Monday, May 30, 2016

M r I

Tomorrow is the day of Hannah's mri . I'm not looking forward to it. Not a fan of hospitals. Tonight I have a headache and a daughter in tears because she doesn't want to miss school - she tells me she needs to learn. I wish these blips weren't there for her to deal with.
Tomorrow will be difficult for her. She'll work hard to understand what the adults want. She'll be brave when they place the canular and a bit scared when they take her into the room with the machine and ask her to ly on the table. She'll struggle to climb up and be awkward in trying to lay herself down but she won't give up. She'll laugh at the headphones designed to dull the noise of the machine and startle when the noise starts for real. She'll enjoy lying there watching a DVD but struggle to lay still for 45 minutes. 
I'm hoping she pulls it off though cos this way is preferable to needing a general anaesthetic for the procedure. After this one we should be able to go straight home.

Wish us well - I'm feeling nervous.

Sunday, May 15, 2016

Cranky

I have to say that I'm feeling anger right now. White hot if I let it but I'm tamping it down, as best I can. Maybe smouldering red hot coals.

A diagnosis of Down syndrome might bring fear and unknowns and 'chronic sorrows' but it also brings so much spectacular joyousness.

Just today my beautiful girl brought our family together with charm and grace. She had spent the better part of last week planning a celebration for Boo - the monsters inc character she cuddles to sleep every night.

She allocated tasks in the preparation for all of us. Her father was on cupcake duty duty with her. She had explicit diagrams to help with the shopping list:
It involved 6 eggs, flower, milk, limes, rocket, chocolate, and rice etc. Her brother was on bed making duties and I was to decorate the house.

On a lazy Sunday where we each did our own thing she brought us together - because her task was to perform a dance to Somewhere over the Rainbow for Boo followed by afternoon tea featuring the lemon muffins she'd made earlier in the day with her father.

So yes when I think of Down syndrome I have to smile. That girl, including her extra chromosome brings so much joy to our world. There are so many wonderful things about my daughter that may or may not be partially attributed to the fact that at her core she is both the same and so different.

But on Friday a paediatric rheumatologist confirmed that she has juvenile arthritis. I have to book her in for an mri and the anti inflammatory drugs have started.

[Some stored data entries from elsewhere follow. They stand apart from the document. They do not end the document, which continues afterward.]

-- ==== Sys2Proof/Laws/State.lean ====
section
/-!
SUPPORT. One lemma per field per update of State and of the output bundle, each true by rfl, so that no later
proof unfolds a record update.
-/

namespace Sys2Proof.Laws

open Sys2Proof.Machine

variable (s : State) (o : OutPorts) (v : Enc) (nbits w : Nat)

/-! ## Reset -/

@[simp] theorem reset_out : State.reset.out = OutPorts.idle := rfl

@[simp] theorem reset_inp : State.reset.inp = InPorts.zero := rfl

/-! ## No port driven -/

@[simp] theorem idle_r : OutPorts.idle.r = .undriven := rfl

@[simp] theorem idle_is_nan : OutPorts.idle.is_nan = .undriven := rfl

@[simp] theorem idle_is_inf : OutPorts.idle.is_inf = .undriven := rfl

@[simp] theorem idle_is_denorm : OutPorts.idle.is_denorm = .undriven := rfl

@[simp] theorem idle_is_neg : OutPorts.idle.is_neg = .undriven := rfl

@[simp] theorem idle_is_zero : OutPorts.idle.is_zero = .undriven := rfl

@[simp] theorem idle_u_sign : OutPorts.idle.u_sign = .undriven := rfl

@[simp] theorem idle_u_whole : OutPorts.idle.u_whole = .undriven := rfl

@[simp] theorem idle_u_frac : OutPorts.idle.u_frac = .undriven := rfl

@[simp] theorem idle_u_exp : OutPorts.idle.u_exp = .undriven := rfl

@[simp] theorem idle_m1 : OutPorts.idle.m1 = .undriven := rfl

@[simp] theorem idle_m2 : OutPorts.idle.m2 = .undriven := rfl

@[simp] theorem idle_e_sh : OutPorts.idle.e_sh = .undriven := rfl

@[simp] theorem idle_o_neg : OutPorts.idle.o_neg = .undriven := rfl

@[simp] theorem idle_o_inf : OutPorts.idle.o_inf = .undriven := rfl

@[simp] theorem idle_o_nan : OutPorts.idle.o_nan = .undriven := rfl

@[simp] theorem idle_o_whole : OutPorts.idle.o_whole = .undriven := rfl

@[simp] theorem idle_o_frac : OutPorts.idle.o_frac = .undriven := rfl

@[simp] theorem idle_we_neg : OutPorts.idle.we_neg = .undriven := rfl

@[simp] theorem idle_we_inf : OutPorts.idle.we_inf = .undriven := rfl

@[simp] theorem idle_we_nan : OutPorts.idle.we_nan = .undriven := rfl

@[simp] theorem idle_we_whole : OutPorts.idle.we_whole = .undriven := rfl

@[simp] theorem idle_we_frac : OutPorts.idle.we_frac = .undriven := rfl

@[simp] theorem idle_err : OutPorts.idle.err = .undriven := rfl

@[simp] theorem idle_op_illegal : OutPorts.idle.op_illegal = .undriven := rfl

/-! ## One encoded result (R28) -/

@[simp] theorem outResult_r : (outResult v).r = .driven v := rfl

@[simp] theorem outResult_is_nan : (outResult v).is_nan = .undriven := rfl

@[simp] theorem outResult_is_inf : (outResult v).is_inf = .undriven := rfl

@[simp] theorem outResult_is_denorm : (outResult v).is_denorm = .undriven := rfl

@[simp] theorem outResult_is_neg : (outResult v).is_neg = .undriven := rfl

@[simp] theorem outResult_is_zero : (outResult v).is_zero = .undriven := rfl

@[simp] theorem outResult_u_sign : (outResult v).u_sign = .undriven := rfl

@[simp] theorem outResult_u_whole : (outResult v).u_whole = .undriven := rfl

@[simp] theorem outResult_u_frac : (outResult v).u_frac = .undriven := rfl

@[simp] theorem outResult_u_exp : (outResult v).u_exp = .undriven := rfl

@[simp] theorem outResult_m1 : (outResult v).m1 = .undriven := rfl

@[simp] theorem outResult_m2 : (outResult v).m2 = .undriven := rfl

@[simp] theorem outResult_e_sh : (outResult v).e_sh = .undriven := rfl

@[simp] theorem outResult_o_neg : (outResult v).o_neg = .undriven := rfl

@[simp] theorem outResult_o_inf : (outResult v).o_inf = .undriven := rfl

@[simp] theorem outResult_o_nan : (outResult v).o_nan = .undriven := rfl

@[simp] theorem outResult_o_whole : (outResult v).o_whole = .undriven := rfl

@[simp] theorem outResult_o_frac : (outResult v).o_frac = .undriven := rfl

@[simp] theorem outResult_we_neg : (outResult v).we_neg = .undriven := rfl

@[simp] theorem outResult_we_inf : (outResult v).we_inf = .undriven := rfl

@[simp] theorem outResult_we_nan : (outResult v).we_nan = .undriven := rfl

@[simp] theorem outResult_we_whole : (outResult v).we_whole = .undriven := rfl

@[simp] theorem outResult_we_frac : (outResult v).we_frac = .undriven := rfl

@[simp] theorem outResult_err : (outResult v).err = .undriven := rfl

@[simp] theorem outResult_op_illegal : (outResult v).op_illegal = .undriven := rfl

/-! ## The five predicate ports (R70, R85) -/

@[simp] theorem withFlags_r : (withFlags o v).r = o.r := rfl

@[simp] theorem withFlags_is_nan : (withFlags o v).is_nan = .driven (bit (isNaN v)) := rfl

@[simp] theorem withFlags_is_inf : (withFlags o v).is_inf = .driven (bit (isInfinity v)) := rfl

@[simp] theorem withFlags_is_denorm : (withFlags o v).is_denorm = .driven (bit (isDenormalized v)) := rfl

@[simp] theorem withFlags_is_neg : (withFlags o v).is_neg = .driven (bit (isNegative v)) := rfl

@[simp] theorem withFlags_is_zero : (withFlags o v).is_zero = .driven (bit (isZero v)) := rfl

@[simp] theorem withFlags_u_sign : (withFlags o v).u_sign = o.u_sign := rfl

@[simp] theorem withFlags_u_whole : (withFlags o v).u_whole = o.u_whole := rfl

@[simp] theorem withFlags_u_frac : (withFlags o v).u_frac = o.u_frac := rfl

@[simp] theorem withFlags_u_exp : (withFlags o v).u_exp = o.u_exp := rfl

@[simp] theorem withFlags_m1 : (withFlags o v).m1 = o.m1 := rfl

@[simp] theorem withFlags_m2 : (withFlags o v).m2 = o.m2 := rfl

@[simp] theorem withFlags_e_sh : (withFlags o v).e_sh = o.e_sh := rfl

@[simp] theorem withFlags_o_neg : (withFlags o v).o_neg = o.o_neg := rfl

@[simp] theorem withFlags_o_inf : (withFlags o v).o_inf = o.o_inf := rfl

@[simp] theorem withFlags_o_nan : (withFlags o v).o_nan = o.o_nan := rfl

@[simp] theorem withFlags_o_whole : (withFlags o v).o_whole = o.o_whole := rfl

@[simp] theorem withFlags_o_frac : (withFlags o v).o_frac = o.o_frac := rfl

@[simp] theorem withFlags_we_neg : (withFlags o v).we_neg = o.we_neg := rfl

@[simp] theorem withFlags_we_inf : (withFlags o v).we_inf = o.we_inf := rfl

@[simp] theorem withFlags_we_nan : (withFlags o v).we_nan = o.we_nan := rfl

@[simp] theorem withFlags_we_whole : (withFlags o v).we_whole = o.we_whole := rfl

@[simp] theorem withFlags_we_frac : (withFlags o v).we_frac = o.we_frac := rfl

@[simp] theorem withFlags_err : (withFlags o v).err = o.err := rfl

@[simp] theorem withFlags_op_illegal : (withFlags o v).op_illegal = o.op_illegal := rfl

/-! ## The operation presented on `op` -/

@[simp] theorem withFetchWord_out : (s.withFetchWord nbits w).out = s.out := rfl

@[simp] theorem withFetchWord_op :
    (s.withFetchWord nbits w).inp.op = BitVec.ofNat 4 (w % 2 ^ nbits) := rfl

@[simp] theorem withFetchWord_a : (s.withFetchWord nbits w).inp.a = s.inp.a := rfl

@[simp] theorem withFetchWord_b : (s.withFetchWord nbits w).inp.b = s.inp.b := rfl

@[simp] theorem withFetchWord_mant : (s.withFetchWord nbits w).inp.mant = s.inp.mant := rfl

@[simp] theorem withFetchWord_exp : (s.withFetchWord nbits w).inp.exp = s.inp.exp := rfl

@[simp] theorem withFetchWord_sgn : (s.withFetchWord nbits w).inp.sgn = s.inp.sgn := rfl

@[simp] theorem withFetchWord_num_present : (s.withFetchWord nbits w).inp.num_present = s.inp.num_present := rfl

@[simp] theorem withFetchWord_num_neg : (s.withFetchWord nbits w).inp.num_neg = s.inp.num_neg := rfl

@[simp] theorem withFetchWord_num_inf : (s.withFetchWord nbits w).inp.num_inf = s.inp.num_inf := rfl

@[simp] theorem withFetchWord_num_nan : (s.withFetchWord nbits w).inp.num_nan = s.inp.num_nan := rfl

@[simp] theorem withFetchWord_num_whole : (s.withFetchWord nbits w).inp.num_whole = s.inp.num_whole := rfl

@[simp] theorem withFetchWord_num_frac : (s.withFetchWord nbits w).inp.num_frac = s.inp.num_frac := rfl

/-! ## The struct writes the host commits (R43) -/

@[simp] theorem commitStruct_out : (commitStruct s).out = s.out := rfl

@[simp] theorem commitStruct_op : (commitStruct s).inp.op = s.inp.op := rfl

@[simp] theorem commitStruct_a : (commitStruct s).inp.a = s.inp.a := rfl

@[simp] theorem commitStruct_b : (commitStruct s).inp.b = s.inp.b := rfl

@[simp] theorem commitStruct_mant : (commitStruct s).inp.mant = s.inp.mant := rfl

@[simp] theorem commitStruct_exp : (commitStruct s).inp.exp = s.inp.exp := rfl

@[simp] theorem commitStruct_sgn : (commitStruct s).inp.sgn = s.inp.sgn := rfl

@[simp] theorem commitStruct_num_present : (commitStruct s).inp.num_present = s.inp.num_present := rfl

@[simp] theorem commitStruct_num_neg :
    (commitStruct s).inp.num_neg = writeField s.out.we_neg s.out.o_neg s.inp.num_neg := rfl

@[simp] theorem commitStruct_num_inf :
    (commitStruct s).inp.num_inf = writeField s.out.we_inf s.out.o_inf s.inp.num_inf := rfl

@[simp] theorem commitStruct_num_nan :
    (commitStruct s).inp.num_nan = writeField s.out.we_nan s.out.o_nan s.inp.num_nan := rfl

@[simp] theorem commitStruct_num_whole :
    (commitStruct s).inp.num_whole = writeField s.out.we_whole s.out.o_whole s.inp.num_whole := rfl

@[simp] theorem commitStruct_num_frac :
    (commitStruct s).inp.num_frac = writeField s.out.we_frac s.out.o_frac s.inp.num_frac := rfl

/-! ## The struct flags the host clears (R186) -/

@[simp] theorem clearStructFlags_out : (clearStructFlags s).out = s.out := rfl

@[simp] theorem clearStructFlags_op : (clearStructFlags s).inp.op = s.inp.op := rfl

@[simp] theorem clearStructFlags_a : (clearStructFlags s).inp.a = s.inp.a := rfl

@[simp] theorem clearStructFlags_b : (clearStructFlags s).inp.b = s.inp.b := rfl

@[simp] theorem clearStructFlags_mant : (clearStructFlags s).inp.mant = s.inp.mant := rfl

@[simp] theorem clearStructFlags_exp : (clearStructFlags s).inp.exp = s.inp.exp := rfl

@[simp] theorem clearStructFlags_sgn : (clearStructFlags s).inp.sgn = s.inp.sgn := rfl

@[simp] theorem clearStructFlags_num_present : (clearStructFlags s).inp.num_present = s.inp.num_present := rfl

@[simp] theorem clearStructFlags_num_neg : (clearStructFlags s).inp.num_neg = s.inp.num_neg := rfl

@[simp] theorem clearStructFlags_num_inf : (clearStructFlags s).inp.num_inf = 0#1 := rfl

@[simp] theorem clearStructFlags_num_nan : (clearStructFlags s).inp.num_nan = 0#1 := rfl

@[simp] theorem clearStructFlags_num_whole : (clearStructFlags s).inp.num_whole = s.inp.num_whole := rfl

@[simp] theorem clearStructFlags_num_frac : (clearStructFlags s).inp.num_frac = s.inp.num_frac := rfl

/-! ## One struct field (R28, R138) -/

@[simp] theorem writeField_written {n : Nat} (x old : BitVec n) : writeField (.driven 1#1) (.driven x) old = x := rfl

@[simp] theorem writeField_kept {n : Nat} (p : Port n) (old : BitVec n) : writeField (.driven 0#1) p old = old := by
  cases p <;> rfl

@[simp] theorem writeField_undriven {n : Nat} (p : Port n) (old : BitVec n) : writeField .undriven p old = old := by
  cases p <;> rfl

/-! ## Presenting a transaction (R56) -/

variable (t : Transaction)

@[simp] theorem present_out : (present t s).out = s.out := rfl

@[simp] theorem present_inp : (present t s).inp = { presentOperands t s.inp with op := encode t.instr } := rfl

/-! ## Ports (R32) -/

@[simp] theorem mayShow_undriven {n : Nat} (x : BitVec n) : (Port.undriven : Port n).mayShow x = true := rfl

@[simp] theorem mayShow_driven {n : Nat} (x y : BitVec n) : (Port.driven x).mayShow y = (x == y) := rfl

@[simp] theorem isDriven_undriven {n : Nat} : (Port.undriven : Port n).isDriven = false := rfl

@[simp] theorem isDriven_driven {n : Nat} (x : BitVec n) : (Port.driven x).isDriven = true := rfl

end Sys2Proof.Laws
end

I'm furious. This isn't a syndrome to catch us by surprise and them hold us close in a loving embrace. This f@@##er is just about pain and damage and I don't like it one little bit. No pluses or bonuses. It is a disease. It is about 'suffering'. It is nothing like Down syndrome.

So lucky this girl is our guide as our journey takes this difficult side road....for she is mighty indeed. (But I think I'll be calling in favours from our 'team' - I'm feeling rather overwhelmed at the moment).